Her dentures didn’t fit, red lipstick
wobbled over wrinkled lips, a thin grime at her temples,
but her sheets were laundered every week.
When she invited me in, the laundryman,
she sat in a rocker and wrote a check
in a slow tottery script, stopping to tell little stories.
I watched the pen pause, hair float in window light.

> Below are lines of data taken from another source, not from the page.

/-- A table operation: the slot that queued it (none for the start sequence), what it is, and the
parts of its issue (R74). -/
structure TableOp where
  owner : Option Slot
  what : TableWhat
  op : Op
  target : Addr
  length : Nat
  data : List Byte
  deriving DecidableEq, Repr

/-- The TFU's operation in flight (R77). -/
structure TfuFlight where
  operation : TableOp
  flight : Flight
  deriving DecidableEq, Repr

/-- The table fetch unit: its queue, head first, and its operation in flight (R77, R131; log entry 14). -/
structure Tfu where
  queue : List TableOp
  inFlight : Option TfuFlight
  deriving DecidableEq, Repr

/-- The sides of the primary port arbiter (R76). -/
inductive Side where
  | granule | table
  deriving DecidableEq, Repr

/-- An issue on a memory port (R74).  `origin` is none for the root record read. -/
structure Issue where
  id : IssueId
  op : Op
  target : Addr
  count : Nat
  mask : List Bool
  data : List Byte
  lane : Lane
  origin : Option Slot
  table : Bool
  deriving DecidableEq, Repr

/-! ### The binding map -/

/-- The role of a binding map entry (R111). -/
inductive MapRole where
  | active
  | stacked (depth : Nat)
  | reserved
  deriving DecidableEq, Repr

/-- A binding map entry (R111). -/
structure MapEntry where
  record : Addr
  slot : Slot
  role : MapRole
  deriving DecidableEq, Repr

/-! ### Start, timer, log and management unit -/

/-- The on-chip root copy (R166).  The epoch length of the timer (R94) is the one held here. -/
structure RootCopy where
  dirAddr : Addr
  dirLength : Nat
  epochLength : Nat
  fill : Word
  regionBase : Addr
  regionPages : Nat
  boot : Vector Addr 16
  deriving DecidableEq, Repr

/-- The reference timebase reading and the epoch timer's count and running state (R94), in µs. -/
structure Timer where
  now : Nat
  count : Nat
  running : Bool
  deriving DecidableEq, Repr

/-- The detail of a fault record (R122, R145, R165). -/
inductive Detail where
  | result (c : ResultCode)
  | start (c : StartResult)
  deriving DecidableEq, Repr

/-- A fault record (11.3). -/
structure FaultRecord where
  kind : FaultKind
  slot : Slot
  context : Option Addr
  request : Option Addr
  target : Option Addr
  detail : Option Detail
  deriving DecidableEq, Repr

/-- The fault log (R176) with the word counter (R177).  `dropped` says that a record was dropped
after byte 3 of the latest LOG_DATA read. -/
structure FaultLog where
  records : List FaultRecord
  overrun : Bool
  word : Fin 4
  dropped : Bool
  deriving DecidableEq, Repr

/-- The SPI receiver (R173): at the frame boundary; in a frame of which these bytes, 0 to 7, are
complete, with the value its byte 3 took (0 before it and in a write); past byte 8 with chip select
still low; or waiting for chip select to go high after a power-on reset taken in a frame. -/
inductive Receiver where
  | boundary
  | inFrame (bytes : List Byte) (value : Word)
  | complete
  | awaitDeselect
  deriving DecidableEq, Repr

/-- The management link: the receiver, and the value (bytes 4..7) and status byte the device drives in
the latest frame (log entry 13). -/
structure Link where
  receiver : Receiver
  value : Word
  status : Option FrameStatus
  deriving DecidableEq, Repr

/-- The four SLOT_INFO words of the last snapshot (R179). -/
structure Snapshot where
  word0 : Word
  word1 : Word
  word2 : Word
  word3 : Word
  deriving DecidableEq, Repr

/-- The management registers that hold a value of their own (R175).  Bits 0, 1 and 2 of `sticky` and
of `enables` are START_DONE, FORCE_DONE and QUIESCED; bit 3 of `enables` is LOG (12.5). -/
structure Mgmt where
  rootLow : Word
  rootHigh : BitVec 8
  slotEnable : BitVec 16
  responseLimit : BitVec 12
  slotSelect : Slot
  cancelAnswer : CancelAnswer
  cancelSlot : Slot
  snapshot : Snapshot
  sticky : BitVec 3
  enables : BitVec 4
  threshold : Nat
  deriving DecidableEq, Repr

/-! ### The whole -/

/-- The state of the block. -/
structure State where
  /-- The commands waiting, the next one first. -/
  pending : List Instr
  device : DeviceState
  startResult : StartResult
  root : Option RootCopy
  /-- The reset input is held active (R170). -/
  resetHeld : Bool
  timer : Timer
  intake : Vector Intake 16
  /-- Requests presented while the reset input is held (R45), the oldest first. -/
  presented : List Request
  /-- Completions formed and not yet sent (R35), the oldest first. -/
  completions : List Completion
  /-- The completion the U-port sent last (log entry 13). -/
  sent : Option Completion
  /-- The round-robin pointer (R36). -/
  pointer : Slot
  /-- The outstanding entries in use, in the order of their decodes (R41). -/
  outstanding : List Outstanding
  slots : Vector SlotRecord 16
  cache : Vector CacheEntry 256
  /-- The tracker entries in use, in the order in which they were taken (R71, R73). -/
  tracker : List TrackerEntry
  pPool : IdPool
  aPool : IdPool
  /-- The issue the P-port carried last (log entry 13). -/
  pOut : Option Issue
  /-- The issue the A-port carried last (log entry 13). -/
  aOut : Option Issue
  lastServed : Side
  tfu : Tfu
  map : List MapEntry
  log : FaultLog
  link : Link
  mgmt : Mgmt
  /-- The notice line NTC (R181). -/
  ntc : Bool
  /-- The free-value counter (log entry 4). -/
  freeCount : Nat
  deriving DecidableEq, Repr

/-! ### Reset values -/

/-- A slot record after a reset, in the slot state the reset gives it (R18). -/
def SlotRecord.fresh (st : SlotState) : SlotRecord :=
  { state := st, binding := none, switch := none, stack := [], pendingForce := none,
    lastForce := none, disableReq := false, held := false }

/-- An empty pair of intake queues (R31). -/
def Intake.empty : Intake := { regular := [], priority := [] }

/-- A pool after power-on reset (R88): every identifier FREE, the identifier given last 255. -/
def IdPool.fresh : IdPool := { ids := Vector.replicate 256 .free, last := 255#8 }

/-- The log after any reset (R176). -/
def FaultLog.empty : FaultLog := { records := [], overrun := false, word := 0, dropped := false }

/-- The snapshot after a reset (R179): slot 0 in state OFF (0) or UNBOUND (1) with no binding, last
force result NONE (FFh), all else 0. -/
def Snapshot.ofReset (enabled : Bool) : Snapshot :=
  { word0 := if enabled then 0x00FF0001#32 else 0x00FF0000#32, word1 := 0, word2 := 0, word3 := 0 }

/-- The management registers after power-on reset (R171, R175). -/
def Mgmt.fresh : Mgmt :=
  { rootLow := 0, rootHigh := 0, slotEnable := 0xFFFF#16, responseLimit := 1000#12, slotSelect := 0,
    cancelAnswer := .none, cancelSlot := 0, snapshot := Snapshot.ofReset true, sticky := 0,
    enables := 0, threshold := 1 }

/-- The state after power-on reset (R18, R46, R88, R94, R171, R175), with no command waiting.  The
values the manual does not give are those of log entries 3, 4, 11, 12 and 13. -/
def State.reset : State :=
  { pending := []
    device := .direct
    startResult := .none
    root := none
    resetHeld := false
    timer := { now := 0, count := 0, running := false }
    intake := Vector.replicate 16 Intake.empty
    presented := []
    completions := []
    sent := none
    pointer := 0
    outstanding := []
    slots := Vector.replicate 16 (SlotRecord.fresh .unbound)
    cache := Vector.replicate 256 .free
    tracker := []
    pPool := IdPool.fresh
    aPool := IdPool.fresh
    pOut := none
    aOut := none
    lastServed := .table
    tfu := { queue := [], inFlight := none }
    map := []
    log := FaultLog.empty
    link := { receiver := .boundary, value := 0, status := none }
    mgmt := Mgmt.fresh
    ntc := false
    freeCount := 0 }

end Sys2Proof.Machine
end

Her cats were small-town legendary.
And though she had over fifty,
people kept dropping off more.
They walked away without ever going inside
where crusty saucers spotted the floors,
cats ate from the frying pan and dishes on the stove,
and the smell like an animal larger than all the cats together
moved everywhere at once on brown toes.

I didn’t know the inside of her life—
what love had done, the paths ridicule
made through whatever garden she was prone
to dream of, the pathos that seemed an answer,
that nugget of loathing required to love this much
the things others abandoned.

 

Joseph Powell has published five collections of poetry.  The first book, Counting the Change, won the Quarterly Review of Literature’s Book Award in 1986.  The most recent books, Hard Earth (2010) and Preamble to the Afterlife (2013),  were published by March Street.  His book of short stories called Fish Grooming & Other Stories  was a finalist for the Washington State Book Award, 2008.  He has also co-written a book on poetic meter called Accent on Meter published by the NCTE in 2004. For his poetry Joseph Powell has won a National Endowment for the Arts Award (2009), an Artist Trust award (2005), and the Tom Pier Award (2006). He has been Central Washington University’s Phi Beta Kappa Scholar of the Year (2004), and was awarded Distinguished University Professor in Artistic Accomplishment (2009). He has taught in the English department at Central Washington University for the last twenty-nine years.

Timothy Roos

Wolf Eel

 

The fish line pulled heavily as a dog
dragging front paws first.

A gray creature emerged,
wide head, bulging eyes.
Its long, freckled tail twirled,
a risen flag over the depths
of prehistory.

I worked it free of the foreign wind,
my questions afloat beside me.
Needle-tipped canines clicked
against my pliers.

How odd then, returning to shore
empty handed, to feel myself
embraced, unbroken,
in the kingdom of the peculiar.

 

“Wolf Eel” appeared in Tidepools and it won its first place poetry prize in 2008.

 

Timothy Roos grew up in western Washington, and has lived in central Washington, southern California, and on the Olympic Peninsula, where he and his wife raised two children.  He works as a special education teacher in Port Angeles, pursues wildlife photography and fishing, and travels the Western states.  His poems have appeared or are forthcoming in The Raven Chronicles, Pontoon, Poetry East, Soundings Review, Plainsongs, Dandelion Farm Review, and Tidepools.